Выбрать главу

Репетиции Товстоногова обманчиво и увлекательно легки. Кажется, что и ты сможешь с ходу включиться в это до чрезвычайности осмысленное, до чрезвычайности точное сценическое действие. Ну что стоит Бобчинскому вбежать в комнату так, как его просят? Он со всех ног мчался от Добчинского, чтобы первым сообщить о странном приезжем, он Добчинского обогнал, он уже тут… Одна из репетиций начинается с этого бега и на нем застревает. Актер так запыхался, что ему уже не приходится имитировать усталость, а режиссер снова и снова просит вход повторить. «Ни Добчинского за вами нет, ни ревизора, ни тех, что здесь, — вы их тоже по-настоящему не видите. Только пот и скованность мышц».

Но, может быть, задача невыполнима — вбежать с таким психологическим грузом? «У нас Трофимов так вбегал… Вы бы не задали свой вопрос», — это Товстоногов уже мне и с некоторым раздражением.
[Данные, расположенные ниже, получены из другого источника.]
theorem calPeriodExpiry_kept {s : State} (tempTenths : ℤ) (sensors : Sensors) (x : State) (h : Kept s x) :
    Kept s (calPeriodExpiry tempTenths sensors x) := by
  unfold calPeriodExpiry
  try dsimp only
  with_reducible repeat' first
    | assumption | rfl | apply sampleTemp_kept | split | refine Kept.setPortSame ?_ rfl
    | fail_if_no_progress refine Kept.upd ?_ rfl rfl rfl rfl | apply Kept.foldl | apply Kept.foldl_fst
    | apply Kept.foldl_snd | apply Kept.ite | intro _


theorem execCalPeriodExpiry_kept {s : State} (tempTenths : ℤ) (sensors : Sensors) (x : State) (t : State) (e : execCalPeriodExpiry tempTenths sensors x = .next t) (h : Kept s x) : Kept s t :=
  next_kept e (calPeriodExpiry_kept _ _ _ h)

theorem rffeOn_kept {s : State} (x : State) (h : Kept s x) :
    Kept s (rffeOn x) := by
  unfold rffeOn
  try dsimp only
  with_reducible repeat' first
    | assumption | rfl | apply femPins_kept | split | refine Kept.setPortSame ?_ rfl
    | fail_if_no_progress refine Kept.upd ?_ rfl rfl rfl rfl | apply Kept.foldl | apply Kept.foldl_fst
    | apply Kept.foldl_snd | apply Kept.ite | intro _


theorem rffeOff_kept {s : State} (x : State) (h : Kept s x) :
    Kept s (rffeOff x) := by
  unfold rffeOff
  try dsimp only
  with_reducible repeat' first
    | assumption | rfl | apply femPins_kept | split | refine Kept.setPortSame ?_ rfl
    | fail_if_no_progress refine Kept.upd ?_ rfl rfl rfl rfl | apply Kept.foldl | apply Kept.foldl_fst
    | apply Kept.foldl_snd | apply Kept.ite | intro _


theorem radioRun_kept {s : State} (code : Nat) (lenOk : List Word → Bool) (f : Cmd → State → Except Status (List Word × State))
    (p : Packet) (x : State) (hf : ∀ c y r t, f c y = .ok (r, t) → Kept s y → Kept s t) (h : Kept s x) :
    Kept s (radioRun code lenOk f p x) := by
  unfold radioRun
  split
  · exact h
  · exact plazaRun_kept _ _ _ _ _ (fun c y => immediate_kept f c y hf) h

theorem rfConfigRun_kept {s : State} (c : Cmd) (x : State) (r t) (e : rfConfigRun c x = .ok (r, t)) (h : Kept s x) :
    Kept s t := by
  unfold rfConfigRun at e
  try dsimp only at e
  repeat' split at e
  all_goals first
    | (cases e; done)
    | (injection e with e; have e := congrArg Prod.snd e; dsimp only at e; subst e)
  all_goals
   with_reducible repeat' first
    | assumption | rfl | split | refine Kept.setPortSame ?_ rfl
    | fail_if_no_progress refine Kept.upd ?_ rfl rfl rfl rfl | apply Kept.foldl | apply Kept.foldl_fst
    | apply Kept.foldl_snd | apply Kept.ite | intro _


theorem execRfConfig_kept {s : State} (p : Packet) (x : State) (t : State) (e : execRfConfig p x = .next t) (h : Kept s x) : Kept s t :=
  next_kept e (radioRun_kept _ _ _ _ _ rfConfigRun_kept h)

theorem calRunRun_kept {s : State} (c : Cmd) (x : State) (h : Kept s x) :
    Kept s (calRunRun c x) := by
  unfold calRunRun
  try dsimp only
  with_reducible repeat' first
    | assumption | rfl | apply finish_kept | apply takeHandle_kept | apply respondAccepted_kept | split
    | refine Kept.setPortSame ?_ rfl | fail_if_no_progress refine Kept.upd ?_ rfl rfl rfl rfl | apply Kept.foldl
    | apply Kept.foldl_fst | apply Kept.foldl_snd | apply Kept.ite | intro _


theorem execCalRun_kept {s : State} (p : Packet) (x : State) (t : State) (e : execCalRun p x = .next t) (h : Kept s x) :
    Kept s t := by
  unfold execCalRun at e
  try dsimp only at e
  repeat' split at e
  all_goals first
    | (cases e; done)
    | (injection e with e; subst e)
    | skip
  all_goals
   with_reducible repeat' first | assumption | apply plazaRun_kept | apply calRunRun_kept


theorem calReadRun_kept {s : State} (c : Cmd) (x : State) (r t) (e : calReadRun c x = .ok (r, t)) (h : Kept s x) :
    Kept s t := by
  unfold calReadRun at e
  try dsimp only at e
  repeat' split at e
  all_goals first
    | (cases e; done)
    | (injection e with e; have e := congrArg Prod.snd e; dsimp only at e; subst e)
  all_goals
   with_reducible repeat' first | assumption | apply drawWords_kept


theorem execCalRead_kept {s : State} (p : Packet) (x : State) (t : State) (e : execCalRead p x = .next t) (h : Kept s x) : Kept s t :=
  next_kept e (radioRun_kept _ _ _ _ _ calReadRun_kept h)
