theorem vbatTaken_kept {s : State} (mv : ℕ) (x : State) (h : Kept s x) :
    Kept s (vbatTaken mv x) := by
  unfold vbatTaken
  try dsimp only
  with_reducible repeat' first
    | assumption | rfl | split | refine Kept.setPortSame ?_ rfl
    | fail_if_no_progress refine Kept.upd ?_ rfl rfl rfl rfl | apply Kept.foldl | apply Kept.foldl_fst
    | apply Kept.foldl_snd | apply Kept.ite | intro _


theorem execVbatSample_kept {s : State} (mv : ℕ) (x : State) (t : State) (e : execVbatSample mv x = .next t) (h : Kept s x) : Kept s t :=
  next_kept e (vbatTaken_kept _ _ h)

theorem bodWarn_kept {s : State} (mv : ℕ) (x : State) (h : Kept s x) :
    Kept s (bodWarn mv x) := by
  unfold bodWarn
  try dsimp only
  with_reducible repeat' first
    | assumption | rfl | apply abortAir_kept | apply flashProgress_kept | apply raise_kept | split
    | refine Kept.setPortSame ?_ rfl | fail_if_no_progress refine Kept.upd ?_ rfl rfl rfl rfl | apply Kept.foldl
    | apply Kept.foldl_fst | apply Kept.foldl_snd | apply Kept.ite | intro _


theorem execBodWarn_kept {s : State} (mv : ℕ) (x : State) (t : State) (e : execBodWarn mv x = .next t) (h : Kept s x) : Kept s t :=
  next_kept e (bodWarn_kept _ _ h)

theorem bodClear_kept {s : State} (mv : ℕ) (x : State) (h : Kept s x) :
    Kept s (bodClear mv x) := by
  unfold bodClear
  try dsimp only
  with_reducible repeat' first
    | assumption | rfl | apply resumeErase_kept | apply budgetWrite_kept | apply raise_kept | split
    | refine Kept.setPortSame ?_ rfl | fail_if_no_progress refine Kept.upd ?_ rfl rfl rfl rfl | apply Kept.foldl
    | apply Kept.foldl_fst | apply Kept.foldl_snd | apply Kept.ite | intro _


theorem execBodClear_kept {s : State} (mv : ℕ) (x : State) (t : State) (e : execBodClear mv x = .next t) (h : Kept s x) : Kept s t :=
  next_kept e (bodClear_kept _ _ h)

end Sys2Proof.Machine
end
Чего же он все-таки хочет? Он хочет, чтобы у Бобчинского и Добчинского были «кровавые глаза», чтобы их постоянное соперничество сразу же было заявлено, и заявлено на высокой ноте. «Чрезвычайное происшествие! Неожиданное известие!» — вот с чем они появляются и что эту высочайшую ноту подсказывает. Он хочет, чтобы текст шел сплошным потоком и останавливался после слов «молодой человек…». То есть режиссеру необходимо, чтобы жизнь на сцене была так интенсивна, что объясняла бы все дальнейшее. Ведь слова о Хлестакове-ревизоре произносятся сейчас, и вера им дается тоже сейчас, а потом она лишь подтверждается.

Лавров оборотился к Бобчинскому и Добчинскому не то чтобы в раздражении, но небрежно, без особого внимания. Известий о ревизоре он от них не ждет, а болтовня их его не интересует. Еще когда появился Шпекин, режиссер просил актера найти момент и заняться своим. А свое — это опять-таки прозрение городничего, мысли о предательстве окружающих.

«Если у вас это открытие состоится, тогда мы поймем, что перед нами не привычные отношения, но те, что складываются именно сейчас, в данную минуту». Товстоногов говорил об этом и раньше, на этом строил начало акта, но сейчас он видит нечто иное. Не действие, но действенное размышление, ту многозначную паузу, которая должна и нас, зрителей, заставить окинуть картину общим взглядом. И Лаврову такая минута необходима: для него городничий не монстр, не карикатура на человека, но обыкновенный человек, способный вызвать к себе если не сострадание (для этого он слишком виноват), то понимание, что обстоятельства сложились для него круто. Через жизненность лица, через узнаваемость его переживаний актер может вести зрителей к выводам более общим.

К тому же это мгновение внешнего покоя (Лавров подходит к рампе и, опустив голову, стоит неподвижно) оборачивается и для исполнителя и для эпизода в целом еще одной «выгодой». Среди несвязного потока слов, произносимых то Бобчинским, то Добчинским, то ими обоими вместе, ухо городничего улавливает вдруг «ревизора» и «чиновника». Это так неожиданно и с такой точностью отвечает его внутренним мыслям, что Лавров, словно бы действительно Антон Антонович Сквозник-Дмухановский, заявляет: «Я чувствую, что мне надо что-то свершить. Куда-то взлететь… — взгляд по сторонам, пауза, — на лестницу!» И он взлетает на нее и там, схватившись за перила, с замиранием сердца слушает рассказ о приезжем, который «забирает все на счет» и во все вникает. Даже в тарелки Петрам Ивановичам заглянул, хотя что там интересного в этих тарелках — семга, и все. Однако именно эти необычайные поступки (нежелание платить, заглядывание в тарелки) городничего больше всего и убеждают. Убеждают как раз тем, что необычны, как давешний сон с крысами, как дверь, неизвестно отчего отворившаяся и так же таинственно затворившаяся.

После такого ошеломляющего известия на сцене, по старой привычке, начинается кутерьма. Персонажи встревоженно смотрят друг на друга, издают нечленораздельные междометия, порываются куда-то бежать. Словом, изображают панику вообще, испуг вообще, хотя буквально за секунду до этого действовали и осмысленно и свободно. Отчего такая невнятица? Может быть, оттого, что роль еще не сложилась и, как к магниту, поворачивается к штампу, к тому, что хоть понаслышке, но известно? И чем трудней ситуация, тем больше тянет под спасительный кров известного, всех на первых порах тянет, даже тех, кто, кажется, утвердился в образе достаточно крепко.